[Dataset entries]
┌──
-- ==== Sys2Proof/Machine/LinkEvents.lean ====
section
/-!
DEFINITION. Die links (14 R260 to R264), the pod (14 R265 to R267) and the link-interface adders (14 R268 to R270). What a flit
carries is known by request id and line key; the protocol's own messages are those of 06.
-/

namespace Sys2Proof.Machine

/-! ### Modules (R260 to R263) -/

/-- Modules of an edge: 16 between N-dies (edges 0 to 3), 8 between an N-die and an F-die (edges 4 to 7) (R260). -/
def edgeModules (edge : Nat) : Nat := if edge < 4 then 16 else 8

/-- The dies of an edge, the lower first (R1; the numbers of the edges are the model's, assumption log 36). -/
def edgeDies (edge : Nat) : Nat × Nat :=
  match edge with
  | 0 => (0, 1) | 1 => (0, 2) | 2 => (1, 3) | 3 => (2, 3) | 4 => (0, 4) | 5 => (2, 4) | 6 => (1, 5) | _ => (3, 5)

/-- The die that receives on a direction. -/
def linkTarget (l : LinkId) : Nat := if l.up then (edgeDies l.edge).2 else (edgeDies l.edge).1

/-- A module's direction as it is after training. -/
def freshModule (l : LinkId) : Module := ⟨l, true, 64, false, false, 0, [], 0, [], none, none, none⟩

def moduleOf (s : State) (l : LinkId) : Module := (s.links.mods.find? fun m => m.id == l).getD (freshModule l)

def setModule (s : State) (m : Module) : State :=
  { s with links := { s.links with mods := (s.links.mods.filter fun n => n.id != m.id) ++ [m] } }

def opposite (l : LinkId) : LinkId := { l with up := !l.up }

/-- Whether a module's direction carries traffic (R263). -/
def Module.carries (m : Module) : Bool := m.up && !m.retraining

/-! ### Flits (R261) -/

/-- One bit of a CRC-64 with the ECMA-182 polynomial. -/
def crcBit (c : Nat) : Nat := if bitAt c 63 then (2 * c % 2 ^ 64) ^^^ 0x42F0E1EBA9EA3693 else 2 * c

def crcBits : Nat → Nat → Nat
  | 0, c => c
  | n + 1, c => crcBits n (crcBit c)

/-- The CRC of bytes, the highest bit of each first, from zero (the manual names the polynomial alone; assumption log 106). -/
def crc64 (b : List Byte) : Nat := b.foldl (fun c x => crcBits 8 (c ^^^ (x.toNat * 2 ^ 56))) 0

/-- A flit's fields: its header's bits and its payload (R261). -/
def flitOf (b : List Byte) : Flit :=
  let h := ofBytes (b.take 4)
  { rr := bitAt h 23, kind := bitsAt h 21 2, av := bitAt h 20, ack := bitsAt h 10 10, seq := bitsAt h 0 10
    payload := (b.drop 4).take 244 }

/-- A flit's 256 bytes (R261). -/
def flitBytes (f : Flit) : List Byte :=
  let body := toBytes 4 (f.seq % 1024 + f.ack % 1024 * 2 ^ 10 + f.av.toNat * 2 ^ 20 + f.kind % 4 * 2 ^ 21 + f.rr.toNat * 2 ^ 23)
    ++ (f.payload ++ List.replicate (244 - f.payload.length) 0).take 244
  body ++ toBytes 8 (crc64 body)

/-- Whether a flit passes its CRC (R261). -/
def flitOk (b : List Byte) : Bool := b.length == 256 && ofBytes (b.drop 248) == crc64 (b.take 248)

/-! ### Which module sends a message, and when (R260, R263, R264) -/

/-- Whether a module's direction has a message of a key that no ACK covers. -/
def Module.owesKey (m : Module) (key : Nat) : Bool := m.replay.any fun f => (Config.linkMessages f.payload).any fun x => x.2.2 == key

/-- The module that has taken a module's keys, and theirs in turn (R263). -/
def substitute : Nat → State → LinkId → Nat
  | 0, _, l => l.mod
  | n + 1, s, l =>
    let m := moduleOf s l
    if m.carries then l.mod
    else match m.moved with
      | some i => substitute n s { l with mod := i }
      | none => l.mod

/-- The module to which the hash of a key belongs (R260). -/
def keyHome (l : LinkId) (key : Nat) : Nat := Config.linkHash key % edgeModules l.edge

/-- The module on which a new message of a key leaves (R260, R263): its own; the substitute while its own is out, and until no
message of the key is unacknowledged there. -/
def keyModule (s : State) (l : LinkId) (key : Nat) : Nat :=
  let h := keyHome l key
  if (moduleOf s { l with mod := h }).carries then
    ((List.range (edgeModules l.edge)).find? fun i => i != h && (moduleOf s { l with mod := i }).owesKey key).getD h
  else substitute (edgeModules l.edge) s { l with mod := h }

/-- Numbers of the requests of a source die in the replay buffers of a direction of an edge (R264). -/
def unacked (s : State) (l : LinkId) (src : Nat) : List Nat :=
  (s.links.mods.filter fun m => m.id.edge == l.edge && m.id.up == l.up).flatMap fun m => m.replay.flatMap fun f =>
    (Config.linkMessages f.payload).filterMap fun x => if !x.1 && x.2.1 / 2 ^ 13 % 8 == src then some (x.2.1 % 2 ^ 13) else none

/-- Requests outstanding from a source die to a target die (R264). -/
def outstanding (s : State) (k : Nat) : List Nat := (s.links.outst.get? k).getD []

/-- A new message leaves in a flit (R263, R264): a request in its turn; a reply to a request that the sender has completed. None
when the sender does not send it. What it only passes on it sends as it came. -/
def sendMsg (l : LinkId) (s : State) (x : Bool × Nat × Nat) : Option State :=
  let src := x.2.1 / 2 ^ 13 % 8
  let die := linkTarget (opposite l)
  let away := linkTarget l
  let h := keyHome l x.2.2
  if keyModule s l x.2.2 != l.mod || (h != l.mod && !(moduleOf s { l with mod := h }).replay.isEmpty) then none
  else if x.1 then
    if src != away then some s
    else if ((s.links.done.get? (8 * die + src)).getD []).contains x.2.1 then
      some { s with links := { s.links with
        replies := s.links.replies.set (8 * die + src) (dropFirst (· == x.2.1) ((s.links.replies.get? (8 * die + src)).getD [])) } }
    else none
  else if src != die then some s
  else
    let k := 8 * away + src
    let n := x.2.1 % 2 ^ 13
    if n == (s.links.nextReq.get? k).getD 0 && decide ((outstanding s k).length < 2048)
        && !((unacked s l src).any fun q => decide ((n + 2 ^ 13 - q) % 2 ^ 13 ≥ 2048)) then
      some { s with links := { s.links with
        nextReq := s.links.nextReq.set k ((n + 1) % 2 ^ 13)
        outst := s.links.outst.set k (outstanding s k ++ [x.2.1]) } }
    else none

/-- Flits that a replay buffer holds (R262). -/
def replayFlits : Nat := 512

/-- The sender puts a flit on its module (R262, R263): an acknowledgement; the next one that it resends; or a new one, which the
replay buffer keeps. None when it sends no such flit. -/
def sendFlit (s : State) (l : LinkId) (f : Flit) : Option State :=
  let m := moduleOf s l
  if f.kind == 1 then some s
  else if f.kind != 0 then none
  else match m.resend with
  | some q =>
    if m.replay.any fun g => g.seq == q && f.seq == q && g.rr == f.rr && g.payload == f.payload then
      let next := (q + 1) % 1024
      some (setModule s { m with resend := if next = m.seq then none else some next })
    else none
  | none =>
    if f.rr || f.seq != m.seq || decide (m.replay.length ≥ replayFlits) then none
    else
      ((Config.linkMessages f.payload).foldl (fun (o : Option State) x => o.bind fun s => sendMsg l s x) (some s)).map fun s =>
        setModule s { m with replay := m.replay ++ [f], seq := (m.seq + 1) % 1024 }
└──
[Work to be completed] If a line in the records has the word "from", copy that line.

[Answer to this task]
/-- The CRC of bytes, the highest bit of each first, from zero (the manual names the polynomial alone; assumption log 106). -/
/-- Requests outstanding from a source die to a target die (R264). -/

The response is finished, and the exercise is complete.